## Learning Tokanization

- Tokanization is the process of breaking a sentence into smaller peices or tokens
- Type of tokanization methods
    - Word based ( 'Hello','World')
    - Character based ('H','E','L','L','O', ...)
    - Subword based (Best of both word and character based)

#### Understanding Tokanization using Pytorch

In [None]:
!pip install nltk
!pip install transformers==4.42.1
!pip install sentencepiece
!pip install spacy
!python -m spacy download en_core_web_sm
!python -m spacy download de_core_news_sm
!pip install scikit-learn
!pip install torch==2.2.2
!pip install torchtext==0.17.2
!pip install numpy==1.26.0

- Lets create a dataset of some sentences

In [1]:
dataset= [(1, "This is a positive review."),
          (1, "This is a negative review."),
          (2, "I love this product!"),
          (2, "I hate this product."),
          (1, "Absolutely fantastic!"),
          (3, "Terrible experience."),
          (4, "Highly recommend it."),
          (3, "Would not buy again.")]

In [2]:
# Importing a function from torchtext
from torchtext.data.utils import get_tokenizer

# Using the get_tokenizer function to tokenize a sample text
# NOTE: The tokenizer is set to "basic_english" which is a simple tokenizer that splits text into words.
tokenizer = get_tokenizer("basic_english")
# get_tokenizer (which is a function ) returns a callable function (here named tokenizer)
# This tokenizer function can be used to tokenize text
tokenizer(dataset[0][1])


['this', 'is', 'a', 'positive', 'review', '.']

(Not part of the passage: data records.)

/-- The request of HANDLE. -/
abbrev handleRequest : PourRequest := ⟨.front, .handle, none, false⟩

/-- The request of FILL-BUTTON. -/
abbrev buttonRequest (portion : Nat) : PourRequest := ⟨.fill, .portion, some portion, false⟩

/-- One more free value drawn (log 20). -/
abbrev State.drawn (s : State) : State := { s with draws := s.draws + 1 }

section
variable {u : State}

/-- FRONT wins over FILL, which is refused BUSY before FRONT is accepted or after it (09 R156; log 20). -/
theorem State.arbitrate_frontWins (hidle : u.pour.state = .idle) (hnone : u.pourRefusal = none) (portion : Nat) :
    u.arbitrate [handleRequest, buttonRequest portion] = (u.drawn.refusePour .busy).acceptPour handleRequest ∨
      u.arbitrate [handleRequest, buttonRequest portion] = (u.drawn.acceptPour handleRequest).refusePour .busy := by
  have hrest : u.pour.inProgress = false := Bool.eq_false_iff.mpr fun hp => (Pour.inProgress_iff _).mp hp hidle
  have hchecked : ∀ v : State, v.pourRefusal = none → v.checkPour handleRequest = v.acceptPour handleRequest :=
    fun v hv => by rw [State.checkPour, hv]
  have hdrawn : u.drawn.pourRefusal = none := hnone
  rw [State.arbitrate, hrest, if_neg Bool.false_ne_true, if_neg (by simp)]
  dsimp only
  split_ifs
  · exact .inl (hchecked _ ((u.drawn.pourRefusal_refusePour .busy).trans hdrawn))
  · exact .inr (congrArg (State.refusePour · .busy) (hchecked _ hdrawn))

/-- A HANDLE request accepted outside STARTING: POURING on FRONT, which is driven open (09 R158, 10 R174). -/
theorem State.acceptPour_front (hrun : u.power = .running) (hmode : u.mode.mode ≠ .starting) :
    (u.acceptPour handleRequest).pour = u.pour.accept handleRequest ∧
      (u.acceptPour handleRequest).driven.frontValve = true ∧ (u.acceptPour handleRequest).driven.fillValve = false := by
  obtain ⟨hpour, hfront, hfill⟩ := u.acceptPour_begins handleRequest
  have hrun' : (u.acceptPour handleRequest).power = .running := by simpa using hrun
  refine ⟨hpour, ?_, ?_⟩
  · simp [State.driven_running hrun', State.pouringOn, hpour, hfront, hmode, Pour.accept]
  · simp [State.driven_running hrun', hfill]

/-- In either order the pour of FRONT has begun and the displaced request stands refused. -/
theorem State.arbitrate_together (hrun : u.power = .running) (hmode : u.mode.mode ≠ .starting) (hidle : u.pour.state = .idle)
    (hnone : u.pourRefusal = none) (portion : Nat) :
    let t := u.arbitrate [handleRequest, buttonRequest portion]
    t.pour.state = .pouring ∧ t.pour.record = some ⟨.front, .handle, none, 0, none⟩ ∧ t.driven.frontValve = true ∧
      t.driven.fillValve = false ∧ t.keg = { u.keg with lastRefusal := some .busy } ∧ t.notice.flags.getLsbD 12 = true := by
  have hraised : ∀ v : State, (v.refusePour .busy).notice.flags.getLsbD 12 = true := fun v => by
    rw [State.refusePour, State.raise_notice, Notice.raised_flags]
    simp [Flag.mask, Flag.bit]
  rcases State.arbitrate_frontWins hidle hnone portion with hbefore | hafter
  · rw [hbefore]
    obtain ⟨hpour, hfront, hfill⟩ := State.acceptPour_front (u := u.drawn.refusePour .busy) hrun hmode
    exact ⟨by rw [hpour]; rfl, by rw [hpour]; rfl, hfront, hfill, by simp [State.refusePour],
      State.pressureEval_flags _ 12 (hraised u.drawn)⟩
  · rw [hafter]
    obtain ⟨hpour, hfront, hfill⟩ := State.acceptPour_front (u := u.drawn) hrun hmode
    refine ⟨congrArg Pour.state hpour, congrArg Pour.record hpour, hfront, hfill, ?_, hraised _⟩
    simp [State.refusePour]

end

/-! ### HANDLE and FILL-BUTTON together (10 R170, R171) -/

section
variable {s : State}

theorem takenOf_congr {t u : State} {x : Input} (h : t.asserted x = u.asserted x) : takenOf s t x = takenOf s u x := by
  rw [takenOf, takenOf, h]

/-- The state with both settled at their pins. -/
abbrev State.outletsSettled (s : State) : State := settledAt (settledAt s .handle) .fillButton

theorem exec_outletsSettled (hhandle : Asserts s .handle) (hfill : Asserts s .fillButton) (hmode : s.mode.mode ≠ .starting) :
    exec (.inputSettled [.handle, .fillButton]) s =
      .next (s.outletsSettled.arbitrate [handleRequest, buttonRequest s.cfg.portion]) := by
  have hhandleTaken : takenOf s s.outletsSettled .handle = .assertion :=
    (takenOf_congr (State.asserted_settledAt_other _ (by decide))).trans (takenOf_of_asserts hhandle)
  have hfillTaken : takenOf s s.outletsSettled .fillButton = .assertion :=
    (takenOf_congr ((State.asserted_settledAt _ _).trans (s.asserted_settledAt .fillButton).symm)).trans (takenOf_of_asserts hfill)
  have hother : ∀ y, y ≠ .handle → y ≠ .fillButton → takenOf s s.outletsSettled y = .nothing := fun y h1 h2 =>
    takenOf_eq_nothing ((State.asserted_settledAt_other _ h2).trans (s.asserted_settledAt_other h1))
  obtain ⟨hrun, -, -, hhandleMoved, -⟩ := hhandle
  obtain ⟨-, -, -, hfillMoved, -⟩ := hfill
  have hsettled : s.settleAll [.handle, .fillButton] = s.outletsSettled := by
    change (s.settleAll [.handle]).settleAll [.fillButton] = _
    rw [State.settleAll_one hhandleMoved, State.settleAll_one (s := settledAt s .handle) (x := .fillButton) hfillMoved]
  have hhanded : State.handOn s s.outletsSettled = s.outletsSettled := by
    simp [State.handOn, hother, hhandleTaken, State.handleTaken]
  have hrequests : inputRequests s s.outletsSettled = [handleRequest, buttonRequest s.cfg.portion] := by
    simp [inputRequests, hhandleTaken, hfillTaken, hmode]
  change execInputSettled [.handle, .fillButton] s = _
  rw [execInputSettled, whileRunning_on _ _ hrun]
  dsimp only
  rw [hsettled, hhanded, hrequests]

/-- Both outlets are no preconditions of a pour. -/
theorem State.pourRefusal_outletsSettled : s.outletsSettled.pourRefusal = s.pourRefusal :=
  (State.pourRefusal_settledAt _ (by decide) (by decide)).trans (s.pourRefusal_settledAt (by decide) (by decide))

end

/-! ### DRIP and LEAK (08 R148, 10 R172) -/

section
variable {s : State}

theorem exec_dripAsserted (h : Asserts s .drip) :
    exec (.inputSettled [.drip]) s = .next ((settledAt s .drip).raise Flag.dripFull.mask) := by
  rw [exec_inputSettled_asserts h, State.requestsOf_other (by decide) (by decide)]
  rfl

theorem exec_leakAsserted (h : Asserts s .leak) : exec (.inputSettled [.leak]) s = .next (settledAt s .leak).leakBegin := by
  rw [exec_inputSettled_asserts h, State.requestsOf_other (by decide) (by decide)]
  rfl

/-- The leak lockout begun: LEAK raised, no gas, and no pour, mode or temperature moved. -/
theorem State.leakBegin_locks (s : State) :
    s.leakBegin.pressure.leak = true ∧ s.leakBegin.pressure.gasNeed = none ∧ s.leakBegin.staged.gasValve = false ∧
      s.leakBegin.driven.gasValve = false ∧ s.leakBegin.notice.flags.getLsbD 0 = true ∧
      s.leakBegin.notice.seen.getLsbD 0 = false ∧ s.leakBegin.pour = s.pour ∧ s.leakBegin.mode = s.mode ∧
      s.leakBegin.thermal = s.thermal ∧ s.leakBegin.keg = s.keg := by
  have hpressure := s.leakBegin_pressure
  have hstaged : s.leakBegin.staged.gasValve = s.leakBegin.pressure.gasNeed.isSome := by
    rw [s.leakBegin_eq, State.raise_staged, State.raise_pressure, State.pressureEval, State.pressureEvalFrom_staged]
  refine ⟨by rw [hpressure], by rw [hpressure], by rw [hstaged, hpressure]; rfl,
    State.driven_gasValve_leak (by rw [hpressure]), ?_, ?_, by simp, by simp, by simp, by simp⟩
  · rw [s.leakBegin_eq, State.raise_notice, Notice.raised_flags]
    simp [Flag.mask, Flag.bit]
  · rw [s.leakBegin_eq, State.raise_notice, Notice.raised_seen]
    simp [Flag.mask, Flag.bit]

theorem State.leakEnd_unlocks (s : State) :
    s.leakEnd.pressure.leak = false ∧ s.leakEnd.pour = s.pour ∧ s.leakEnd.mode = s.mode ∧
      s.leakEnd.thermal = s.thermal ∧ s.leakEnd.keg = s.keg := by
  refine ⟨?_, by simp, by simp, by simp, by simp⟩
  rw [State.leakEnd, State.pressureEval_pressure]

end

/-! ### COUPLED (07 R129, 09 R162) -/

/-- With the keg lifted or uncoupled, the keg lost and evaluated leaves what KegGone says. -/
theorem State.kegLost_kegGone {s : State} (hgone : s.kegReady = false) : KegGone s s.kegLost.pressureEval := by
  have hnoKeg : s.kegLost.kegReady = false := (State.kegReady_congr (by simp) (by simp)).trans hgone
  obtain ⟨hneed, hvalve⟩ := State.pressureEval_noKeg _ hnoKeg
  obtain ⟨hstate, hreasons, hcurrent, helapsed⟩ := (s.kegLost_openings.trans s.kegLost.pressureEval_openings).fields
  have hended : s.kegLost.pressureEval.pour = if s.pour.state = .pouring then s.pour.ended .kegLost else s.pour := by
    rw [← s.kegLost_pour]
    simp
  have hclosed : s.kegLost.pressureEval.pour.state ≠ .pouring := by
    rw [hended]
    split_ifs with h
    · simp [Pour.ended]
    · exact h
  have hkept : (s.program.pause .kegAbsent).current = s.program.current ∧
      (s.program.pause .kegAbsent).elapsed = s.program.elapsed := by
    unfold Program.pause
    split_ifs <;> exact ⟨rfl, rfl⟩
  obtain ⟨hfront, hfill⟩ := State.driven_outlets_closed _ hclosed
  refine ⟨fun h => by rw [hended, if_pos h]; rfl, fun h => by rw [hended, if_neg h], fun h => ?_, fun h => ?_,
    hcurrent.trans hkept.1, helapsed.trans hkept.2, hneed, State.driven_gasValve_closed _ hvalve, hfront, hfill, by simp, by simp,
    by simp⟩
  · rw [hstate, hreasons, Program.pause_underWay h]
    exact ⟨rfl, rfl⟩
  · rw [hstate, hreasons, Program.pause_idle h]
    exact ⟨rfl, rfl⟩

section
variable {s : State}

theorem exec_coupledDeasserted (h : Deasserts s .coupled) :
    exec (.inputSettled [.coupled]) s = .next (settledAt s .coupled).kegLost.pressureEval ∧
      KegGone s (settledAt s .coupled).kegLost.pressureEval := by
  have hgone : (settledAt s .coupled).kegReady = false := by
    rw [State.kegReady, (takenOf_of_deasserts h).2, Bool.and_false]
  exact ⟨exec_inputSettled_deasserts h, State.kegLost_kegGone hgone⟩

/-! ### HANDLE released (09 R162) -/

theorem exec_handleReleased (h : Deasserts s .handle) : exec (.inputSettled [.handle]) s = .next
    (if s.pour.record.map OpenPour.kind = some .handle then (settledAt s .handle).endPour .release
      else settledAt s .handle) :=
  exec_inputSettled_deasserts h

/-! ### A request of one outlet's input (09 R155 to R158) -/

section
variable {x : Input} (h : Asserts s x) (houtlet : x = .handle ∨ x = .fillButton)
include h houtlet

theorem exec_outletAsserted : exec (.inputSettled [x]) s = .next ((settledAt s x).arbitrate (s.requestsOf x)) := by
  rw [exec_inputSettled_asserts h]
  rcases houtlet with rfl | rfl <;> rfl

- Now lets create an iterator that iterates through all the sentences of datasets and yields the tokens

In [3]:
def yield_tokens(data_iter):
    for _, text in data_iter:
        yield tokenizer(text)
my_iterator = yield_tokens(dataset)


- 'build_vocab_from_iterator' function will converts these tokens to indecies


In [4]:
from torchtext.vocab import build_vocab_from_iterator
vocab = build_vocab_from_iterator(yield_tokens(dataset), specials=["<unk>"])
vocab.set_default_index(vocab["<unk>"])
vocab.get_stoi()  # This will return the string to index mapping of the vocabulary

{'this': 2,
 'love': 17,
 '.': 1,
 'review': 8,
 '<unk>': 0,
 'product': 7,
 'i': 5,
 '!': 3,
 'a': 4,
 'is': 6,
 'buy': 11,
 'absolutely': 9,
 'again': 10,
 'experience': 12,
 'fantastic': 13,
 'recommend': 21,
 'hate': 14,
 'highly': 15,
 'it': 16,
 'positive': 20,
 'negative': 18,
 'not': 19,
 'terrible': 22,
 'would': 23}